10. Certifications et labels
Plusieurs certifications professionnelles renforcent l’employabilité et la progression salariale :
- CSCP (Certified Supply Chain Professional) de l’APICS : international, reconnu dans les grands groupes, niveau post-licence.
- Certificat de Capacité Transport (CCT) : obligatoire pour diriger une entreprise de transport, utile pour évoluer vers la gestion d’une flotte.
- Lean Six Sigma Green Belt : apporte les méthodes d’amélioration continue très demandées dans la logistique.
- Certification WMS (type SAP Certified Associate) : prouve la maîtrise d’un logiciel spécifique.
- CLTD (Certified Logistics, Transportation and Distribution) de l’APICS : complémentaire du CSCP, axé sur les opérations.

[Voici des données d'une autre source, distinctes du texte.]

/-- Bytes a tile move reads for a tile of a class, and the first poisoned memory (15 R272). Assumption 32: DEDUCED. -/
def State.tileFetch (s : State) (g : Gang) (base : Base) (a n code : Nat) : List Byte × State × Option Nat :=
  match base with
  | .glob _ =>
    let (bs, s1) := s.loadV g true a n
    (bs, s1, (s.poisonAt (s.whoGang g) a n).map (·.2))
  | .sp _ =>
    let b := (s.block? g.block).getD {}
    ((List.range n).map fun i => (s.spPanel g b a).byte code i, s, (s.spPoison b a n).map (·.2))
/-- Write a tile's data, and its sidecar when there are bytes for it; whole units clear their poison (12 R216). -/
def Block.putTile (b : Block) (t : Nat) (bs : List Byte) : Block :=
  let b1 := bs.zipIdx.foldl (fun (b : Block) e =>
    if e.2 < 2048 then { b with tdata := FMap.put b.tdata (2048 * t + e.2) e.1 }
    else { b with tside := FMap.put b.tside (512 * t + (e.2 - 2048)) e.1 }) b
  { b1 with bad := FMap.keep b1.bad fun k => !(k / 256 == t && decide (k < 16384)) && k != 32768 + t &&
      !(decide (2048 < bs.length) && decide (16384 ≤ k) && decide (k < 32768) && (k - 16384) / 64 == t) }
/-- A tile takes bytes and a tag from the engine of a gang; a tile written meanwhile by others holds undefined values.
Assumption 32: DEDUCED. -/
def State.loadTile (s0 : State) (gid : Nat) (g : Gang) (t : Nat) (bs : List Byte) (tag : Tag) (bad : Bool) : State :=
  let s := s0.tileTouched g.block (some gid) true t (tileKeys t ++ (if bs.length ≤ 2048 then [] else sideKeys t) ++ [2 ^ 18 + t])
  match s.block? g.block with
  | none => s
  | some b =>
    let b1 := { b.putTile t bs with ttag := FMap.put b.ttag t tag }
    s.setBlock g.block (if bad || g.clash.contains (512 + t) then b1.spoilTile s.clk t else b1)
/-- The bytes a TST stores, undefined where the tile's units are poisoned, and whether any is (15 R272). Assumption 32: DEDUCED. -/
def State.tileOut (s : State) (g : Gang) (b : Block) (t n : Nat) : List Byte × Bool :=
  let p := tilePanel s.clk g b t
  let bad := fun i => if i < 2048 then FMap.get b.bad ((2048 * t + i) / 8) else FMap.get b.bad (16384 + (512 * t + (i - 2048)) / 8)
  ((List.range n).map fun i => if bad i then Config.freeByte s.clk (0x60000 + i) else p.byte (FMap.get b.ttag t).fcode i, (List.range n).any bad)

/-- The effect of a matrix command other than MVM, of `gid`'s queue. Assumption 30: DEDUCED. -/
def State.matrixEffect (s : State) (c : Cmd) : State :=
  let gid := c.mate.gid
  let n := c.mate.batch
  let rows := lanesOf c.mate.lanes
  match s.gang? gid with
  | none => s
  | some g => match c.instr with
    | .mma _ d a t bc reuse cl _ =>
      let s1 := c.mates.foldl (fun (s : State) m =>
        s.matRows m.gid m.batch (lanesOf m.lanes) d a cl.fcode bc.toNat fun g b =>
          (tilePanel s.clk g b t.toNat, if b.panelBad t.toNat cl.fcode bc.toNat then some 0 else none)) s
      ((c.mates.map (·.gid)).eraseDups).foldl (fun (s : State) m => s.latchAfter m c a cl reuse) s1
    | .tld d base sc _ cl _ =>
      if rows.isEmpty then s
      else
        let (bs, s1, bad) := s.tileFetch g base c.addr.toNat (tileBytes sc) cl.fcode
        (s1.loadTile gid g d.toNat bs cl bad.isSome).notePoison gid n bad
    | .tst a base sc _ _ =>
      if rows.isEmpty then s
      else
        let b := (s.block? g.block).getD {}
        let (bs, bad) := s.tileOut g b a.toNat (tileBytes sc)
        let s0 := s.notePoison gid n (if bad then some 0 else none)
        (match base with
          | .glob _ => s0.storeV g (some gid) (some c.id) 64 c.addr.toNat bs
          | .sp _ =>
            let s1 := s0.spWrite b c.addr.toNat bs
            (match s1.gang? gid with
              | some g1 => s1.updGang gid { g1 with hist := Held.drop g.hist (spKeys c.addr.toNat bs.length) }
              | none => s1))
    | .tzr d cl _ => if rows.isEmpty then s else s.loadTile gid g d.toNat (List.replicate 2560 0) cl false
    | .accz d cl _ =>
      let g1 := g.engPutA d.toNat (rows.flatMap fun r => (List.range 32).map fun c => (r, c, 0))
      s.updGang gid (if rows.isEmpty then g1 else g1.setAtag d.toNat cl)
    | .accrd d a m c0 _ =>
      let src := fun k r => 8192 + 1024 * a.toNat + 32 * r + c0.toNat + k
      let bad := !rows.isEmpty && (FMap.get g.bad (16640 + a.toNat) || rows.any fun r => (List.range m.count).any fun k => FMap.get g.bad (src k r))
      let g1 := (List.range m.count).foldl (fun (g' : Gang) k =>
        let g2 := rows.foldl (fun (g' : Gang) r => g'.vput (d.toNat + k) r
          (if bad then Config.freeWord s.clk (32 * (d.toNat + k) + r) else g.engA s.clk a.toNat r (c0.toNat + k))) g'
        (g2.setTag (d.toNat + k) (g.atagOf a.toNat)).unlatch (d.toNat + k)) g
      let ks := (List.range m.count).flatMap fun k => rows.map fun r => 32 * (d.toNat + k) + r
      if rows.isEmpty then s
      else (s.updGang gid { g1 with hist := Held.drop g.hist ks }).notePoison gid n (if bad then some 0 else none)
    | .accwr d a m c0 _ =>
      let bad := !rows.isEmpty && (List.range m.count).any fun k =>
        FMap.get g.bad (16384 + a.toNat + k) || rows.any fun r => FMap.get g.bad (32 * (a.toNat + k) + r)
      let g1 := g.engPutA d.toNat (rows.flatMap fun r => (List.range m.count).map fun k =>
        (r, c0.toNat + k, if bad then Config.freeWord s.clk (0x50000 + 1024 * d.toNat + 32 * r + c0.toNat + k) else g.engV s.clk (a.toNat + k) r 0))
      (s.updGang gid (if rows.isEmpty then g1 else g1.setAtag d.toNat (c.addr2.setWidth 7))).notePoison gid n (if bad then some 0 else none)
    | _ => s
/-- A command has performed: it is done at once, or, a TST whose stores are on their way to an aperture, once their transport has acknowledged
them (15 R270, 27 R397). -/
def State.performed (s : State) (c : Cmd) : State :=
  let gid := c.mate.gid
  let n := s.opHolds gid c.id
  match s.gang? gid with
  | none => s.matrixDone c
  | some g =>
    if n = 0 then s.matrixDone c
    else s.updGang gid { g with asyncs := g.asyncs ++ [{ id := c.id, slices := c.mate.slices, flag := c.mate.flag, hold := n, batch := some c.mate.batch }] }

Ces certifications sont listées par France Compétences dans le répertoire spécifique (RS). Leur financement via le CPF est possible pour certaines, sous réserve d’éligibilité, à vérifier sur moncompteformation.gouv.fr.
11. Évolution de carrière
Le métier de coordinateur logistique offre des perspectives d’évolution nettes après 3, 5 ou 10 ans d’expérience. Voici les trajectoires typiques :
À 3 ans, le coordinateur confirmé peut postuler à un poste de responsable logistique dans une PME, avec un salaire passant de 30 000 € à 38 000 €. Il peut aussi se spécialiser dans un secteur porteur comme la logistique pharmaceutique ou la logistique du froid. L’obtention d’une certification CSCP est un accélérateur.
À 5 ans, il devient manager supply chain ou responsable des opérations dans une structure moyenne. La rémunération médiane atteint 45 000 €. Il peut diriger une équipe de 10 à 20 personnes et gérer un budget annuel de plusieurs millions d’euros de flux.
À 10 ans, le profil senior accède à des fonctions de directeur logistique régional ou directeur supply chain pour un groupe national. Le salaire dépasse 60 000 €, avec un package comprenant voiture de fonction, intéressement et primes. L’expatriation est possible dans les filiales logistiques à l’étranger.
12. Tendances 2026-2030 : DARES Métiers 2030
La DARES dans son rapport Métiers 2030 (janvier 2026) projette une croissance de 18 % des effectifs de coordinateurs logistiques en France d’ici 2030, soit environ 19 000 postes supplémentaires. Les moteurs principaux sont la décarbonation des transports, l’essor des entrepôts automatisés et la complexification des flux e-commerce. Le vieillissement des départs à la retraite générera 11 000 remplacements sur la même période.
La vague d’automatisation des entrepôts ne réduira pas le besoin en coordinateurs : bien au contraire, la supervision des robots mobiles autonomes (AMR) et des systèmes de picking automatisé nécessite un encadrement humain compétent. Les compétences en gestion de la donnée et en programmation basique (API, SQL) deviendront un prérequis. Le télétravail reste limité sur ce métier (moins de 5 % du temps), mais les outils de pilotage à distance permettent de gérer plusieurs sites depuis un centre de contrôle.
Enfin, la logistique du dernier kilomètre en zone urbaine génère de nouveaux postes de coordinateurs spécialisés, souvent rattachés à des plateformes comme Chronopost ou Stuart. Les compétences en mobilité durable (véhicules électriques, vélos cargo) et en optimisation de l’occupation de l’espace public sont recherchées. Le rapport DREES sur les métiers en tension anticipe une difficulté persistante à recruter jusqu’en 2030, ce qui maintiendra une pression salariale haussière sur cette fonction clé de la supply chain.